Start of Data shown

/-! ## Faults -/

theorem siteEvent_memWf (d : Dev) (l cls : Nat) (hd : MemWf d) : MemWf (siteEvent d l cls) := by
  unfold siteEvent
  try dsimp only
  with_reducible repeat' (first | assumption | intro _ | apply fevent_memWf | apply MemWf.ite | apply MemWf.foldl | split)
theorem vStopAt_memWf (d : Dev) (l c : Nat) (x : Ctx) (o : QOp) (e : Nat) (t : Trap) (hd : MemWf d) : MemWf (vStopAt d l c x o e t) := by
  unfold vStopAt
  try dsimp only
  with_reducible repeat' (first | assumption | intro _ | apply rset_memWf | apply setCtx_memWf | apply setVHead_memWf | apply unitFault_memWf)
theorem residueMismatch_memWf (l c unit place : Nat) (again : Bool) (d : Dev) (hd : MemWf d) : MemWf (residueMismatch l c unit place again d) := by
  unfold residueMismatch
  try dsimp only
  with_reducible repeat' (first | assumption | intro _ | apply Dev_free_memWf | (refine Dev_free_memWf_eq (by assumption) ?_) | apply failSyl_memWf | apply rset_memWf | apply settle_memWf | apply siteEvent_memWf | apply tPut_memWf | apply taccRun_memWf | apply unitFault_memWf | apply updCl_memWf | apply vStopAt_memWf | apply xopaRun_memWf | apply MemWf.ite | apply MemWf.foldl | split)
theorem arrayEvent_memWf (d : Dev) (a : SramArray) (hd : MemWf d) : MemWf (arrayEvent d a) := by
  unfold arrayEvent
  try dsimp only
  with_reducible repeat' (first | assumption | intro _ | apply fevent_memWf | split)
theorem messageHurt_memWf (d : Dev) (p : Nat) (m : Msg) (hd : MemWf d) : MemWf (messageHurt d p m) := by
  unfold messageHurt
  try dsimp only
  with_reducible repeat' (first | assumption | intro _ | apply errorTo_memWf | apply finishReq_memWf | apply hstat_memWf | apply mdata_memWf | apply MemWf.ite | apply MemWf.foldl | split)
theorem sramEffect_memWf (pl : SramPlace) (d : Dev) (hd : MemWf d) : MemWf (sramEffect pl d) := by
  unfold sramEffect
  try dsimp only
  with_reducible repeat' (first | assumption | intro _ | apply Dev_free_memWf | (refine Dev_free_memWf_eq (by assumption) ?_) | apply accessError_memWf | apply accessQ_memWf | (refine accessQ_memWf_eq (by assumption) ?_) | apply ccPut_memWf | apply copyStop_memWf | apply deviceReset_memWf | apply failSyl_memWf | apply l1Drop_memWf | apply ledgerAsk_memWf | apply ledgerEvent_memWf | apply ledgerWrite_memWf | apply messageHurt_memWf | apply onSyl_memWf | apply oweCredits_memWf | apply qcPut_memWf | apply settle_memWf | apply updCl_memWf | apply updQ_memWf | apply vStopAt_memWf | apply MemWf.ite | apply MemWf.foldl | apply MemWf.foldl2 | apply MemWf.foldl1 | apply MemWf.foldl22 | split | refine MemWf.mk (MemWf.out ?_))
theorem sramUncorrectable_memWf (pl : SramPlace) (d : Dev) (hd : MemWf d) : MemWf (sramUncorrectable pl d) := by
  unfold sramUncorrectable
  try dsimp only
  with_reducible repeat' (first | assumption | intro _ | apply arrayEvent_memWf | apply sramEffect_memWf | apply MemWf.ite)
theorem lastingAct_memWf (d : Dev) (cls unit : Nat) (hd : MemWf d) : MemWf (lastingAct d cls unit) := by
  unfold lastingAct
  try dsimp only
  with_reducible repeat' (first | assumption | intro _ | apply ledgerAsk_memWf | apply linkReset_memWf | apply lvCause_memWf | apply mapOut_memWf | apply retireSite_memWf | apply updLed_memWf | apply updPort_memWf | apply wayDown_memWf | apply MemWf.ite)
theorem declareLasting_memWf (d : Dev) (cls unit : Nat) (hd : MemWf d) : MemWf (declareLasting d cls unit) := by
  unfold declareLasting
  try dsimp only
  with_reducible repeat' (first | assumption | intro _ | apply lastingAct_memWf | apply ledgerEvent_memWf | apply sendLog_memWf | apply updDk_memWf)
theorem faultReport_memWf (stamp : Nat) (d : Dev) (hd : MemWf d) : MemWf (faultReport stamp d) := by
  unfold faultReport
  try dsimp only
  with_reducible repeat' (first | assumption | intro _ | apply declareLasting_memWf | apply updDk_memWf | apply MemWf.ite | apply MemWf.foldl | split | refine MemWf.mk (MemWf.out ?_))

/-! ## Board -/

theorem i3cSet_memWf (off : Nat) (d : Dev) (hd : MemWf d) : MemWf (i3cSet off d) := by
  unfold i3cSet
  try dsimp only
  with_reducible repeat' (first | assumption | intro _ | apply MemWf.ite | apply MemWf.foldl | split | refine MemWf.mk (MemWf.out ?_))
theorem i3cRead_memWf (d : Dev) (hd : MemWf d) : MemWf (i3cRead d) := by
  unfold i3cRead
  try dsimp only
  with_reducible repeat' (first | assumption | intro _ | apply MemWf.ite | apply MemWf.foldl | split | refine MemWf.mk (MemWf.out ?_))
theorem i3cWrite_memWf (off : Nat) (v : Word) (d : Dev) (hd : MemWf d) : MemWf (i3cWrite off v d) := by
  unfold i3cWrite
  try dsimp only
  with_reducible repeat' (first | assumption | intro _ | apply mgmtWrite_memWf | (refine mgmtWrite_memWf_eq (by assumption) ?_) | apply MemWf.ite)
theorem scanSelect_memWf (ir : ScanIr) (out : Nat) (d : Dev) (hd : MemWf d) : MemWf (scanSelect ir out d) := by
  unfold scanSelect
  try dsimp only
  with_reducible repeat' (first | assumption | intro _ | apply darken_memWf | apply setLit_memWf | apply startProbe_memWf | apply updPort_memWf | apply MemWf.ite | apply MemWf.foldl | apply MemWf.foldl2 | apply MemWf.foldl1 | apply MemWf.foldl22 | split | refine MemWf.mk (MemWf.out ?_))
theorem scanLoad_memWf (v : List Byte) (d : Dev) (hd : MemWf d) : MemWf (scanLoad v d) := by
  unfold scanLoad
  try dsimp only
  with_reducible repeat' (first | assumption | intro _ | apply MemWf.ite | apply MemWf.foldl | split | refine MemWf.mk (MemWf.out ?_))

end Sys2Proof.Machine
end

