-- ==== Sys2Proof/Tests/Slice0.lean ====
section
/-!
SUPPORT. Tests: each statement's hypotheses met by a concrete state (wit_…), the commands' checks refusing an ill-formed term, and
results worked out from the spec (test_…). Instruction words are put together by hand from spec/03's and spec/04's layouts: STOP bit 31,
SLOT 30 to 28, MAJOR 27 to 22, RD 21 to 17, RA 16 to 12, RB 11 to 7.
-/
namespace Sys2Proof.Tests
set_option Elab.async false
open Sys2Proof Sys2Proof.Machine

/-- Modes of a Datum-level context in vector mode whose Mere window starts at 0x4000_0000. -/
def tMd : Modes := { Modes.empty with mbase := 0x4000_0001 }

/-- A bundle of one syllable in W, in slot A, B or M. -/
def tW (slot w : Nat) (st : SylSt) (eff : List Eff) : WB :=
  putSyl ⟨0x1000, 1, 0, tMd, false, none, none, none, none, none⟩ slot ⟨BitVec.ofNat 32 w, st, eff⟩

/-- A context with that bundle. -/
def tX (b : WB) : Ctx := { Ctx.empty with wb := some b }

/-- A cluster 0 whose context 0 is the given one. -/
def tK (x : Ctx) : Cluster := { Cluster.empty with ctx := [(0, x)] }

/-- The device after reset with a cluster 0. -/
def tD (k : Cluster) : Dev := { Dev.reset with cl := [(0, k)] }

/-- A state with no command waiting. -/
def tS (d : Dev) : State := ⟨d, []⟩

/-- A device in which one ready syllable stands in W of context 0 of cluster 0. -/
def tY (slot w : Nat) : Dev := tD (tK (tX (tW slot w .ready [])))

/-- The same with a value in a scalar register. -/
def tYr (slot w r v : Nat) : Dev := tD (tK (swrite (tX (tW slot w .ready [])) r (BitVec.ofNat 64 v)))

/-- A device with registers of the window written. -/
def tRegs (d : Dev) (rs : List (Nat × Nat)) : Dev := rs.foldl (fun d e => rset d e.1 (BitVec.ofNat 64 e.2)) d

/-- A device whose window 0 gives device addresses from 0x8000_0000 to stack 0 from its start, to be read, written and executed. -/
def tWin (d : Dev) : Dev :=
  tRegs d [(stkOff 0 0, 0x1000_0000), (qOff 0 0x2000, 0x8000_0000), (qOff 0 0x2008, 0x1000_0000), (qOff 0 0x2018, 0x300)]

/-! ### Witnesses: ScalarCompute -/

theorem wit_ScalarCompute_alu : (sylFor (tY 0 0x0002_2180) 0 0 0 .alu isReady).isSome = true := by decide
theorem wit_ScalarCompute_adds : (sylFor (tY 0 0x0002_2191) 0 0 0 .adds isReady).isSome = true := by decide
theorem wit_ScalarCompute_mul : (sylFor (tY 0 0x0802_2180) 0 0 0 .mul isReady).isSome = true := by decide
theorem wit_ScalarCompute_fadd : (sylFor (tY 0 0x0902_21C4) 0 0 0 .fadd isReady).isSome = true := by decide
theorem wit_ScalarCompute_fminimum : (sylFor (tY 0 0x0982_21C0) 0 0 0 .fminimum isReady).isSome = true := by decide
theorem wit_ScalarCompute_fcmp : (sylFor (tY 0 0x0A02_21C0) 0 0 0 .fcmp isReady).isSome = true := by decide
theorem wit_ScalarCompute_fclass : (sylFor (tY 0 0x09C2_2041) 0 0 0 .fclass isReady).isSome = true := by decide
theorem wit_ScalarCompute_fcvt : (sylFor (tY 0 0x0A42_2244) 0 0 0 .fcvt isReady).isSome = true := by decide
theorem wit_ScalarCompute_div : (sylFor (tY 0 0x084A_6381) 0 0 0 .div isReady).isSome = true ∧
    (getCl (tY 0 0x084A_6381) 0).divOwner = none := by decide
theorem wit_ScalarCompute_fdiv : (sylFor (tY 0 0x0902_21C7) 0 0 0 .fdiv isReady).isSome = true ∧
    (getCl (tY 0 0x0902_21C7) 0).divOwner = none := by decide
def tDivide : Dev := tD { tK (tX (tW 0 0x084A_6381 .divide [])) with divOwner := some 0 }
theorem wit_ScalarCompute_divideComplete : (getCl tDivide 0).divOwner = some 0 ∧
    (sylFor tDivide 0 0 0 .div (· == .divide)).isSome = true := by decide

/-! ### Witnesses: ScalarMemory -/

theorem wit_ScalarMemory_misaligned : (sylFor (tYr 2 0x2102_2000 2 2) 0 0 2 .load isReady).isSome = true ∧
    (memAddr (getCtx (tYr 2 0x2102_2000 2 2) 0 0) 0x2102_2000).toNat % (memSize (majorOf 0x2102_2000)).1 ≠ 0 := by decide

End of Data shown

### Work instruction
In the data above, find the line with "theorem sramUncorrectable_memWf (pl" and the line with "theorem scanSelect_memWf (ir". Retype both, plus every line between them, exactly.

### Solution for this problem
theorem sramUncorrectable_memWf (pl : SramPlace) (d : Dev) (hd : MemWf d) : MemWf (sramUncorrectable pl d) := by
  unfold sramUncorrectable
  try dsimp only
  with_reducible repeat' (first | assumption | intro _ | apply arrayEvent_memWf | apply sramEffect_memWf | apply MemWf.ite)
theorem lastingAct_memWf (d : Dev) (cls unit : Nat) (hd : MemWf d) : MemWf (lastingAct d cls unit) := by
  unfold lastingAct
  try dsimp only
  with_reducible repeat' (first | assumption | intro _ | apply ledgerAsk_memWf | apply linkReset_memWf | apply lvCause_memWf | apply mapOut_memWf | apply retireSite_memWf | apply updLed_memWf | apply updPort_memWf | apply wayDown_memWf | apply MemWf.ite)
theorem declareLasting_memWf (d : Dev) (cls unit : Nat) (hd : MemWf d) : MemWf (declareLasting d cls unit) := by
  unfold declareLasting
  try dsimp only
  with_reducible repeat' (first | assumption | intro _ | apply lastingAct_memWf | apply ledgerEvent_memWf | apply sendLog_memWf | apply updDk_memWf)
theorem faultReport_memWf (stamp : Nat) (d : Dev) (hd : MemWf d) : MemWf (faultReport stamp d) := by
  unfold faultReport
  try dsimp only
  with_reducible repeat' (first | assumption | intro _ | apply declareLasting_memWf | apply updDk_memWf | apply MemWf.ite | apply MemWf.foldl | split | refine MemWf.mk (MemWf.out ?_))

/-! ## Board -/

theorem i3cSet_memWf (off : Nat) (d : Dev) (hd : MemWf d) : MemWf (i3cSet off d) := by
  unfold i3cSet
  try dsimp only
  with_reducible repeat' (first | assumption | intro _ | apply MemWf.ite | apply MemWf.foldl | split | refine MemWf.mk (MemWf.out ?_))
theorem i3cRead_memWf (d : Dev) (hd : MemWf d) : MemWf (i3cRead d) := by
  unfold i3cRead
  try dsimp only
  with_reducible repeat' (first | assumption | intro _ | apply MemWf.ite | apply MemWf.foldl | split | refine MemWf.mk (MemWf.out ?_))
theorem i3cWrite_memWf (off : Nat) (v : Word) (d : Dev) (hd : MemWf d) : MemWf (i3cWrite off v d) := by
  unfold i3cWrite
  try dsimp only
  with_reducible repeat' (first | assumption | intro _ | apply mgmtWrite_memWf | (refine mgmtWrite_memWf_eq (by assumption) ?_) | apply MemWf.ite)
theorem scanSelect_memWf (ir : ScanIr) (out : Nat) (d : Dev) (hd : MemWf d) : MemWf (scanSelect ir out d) := by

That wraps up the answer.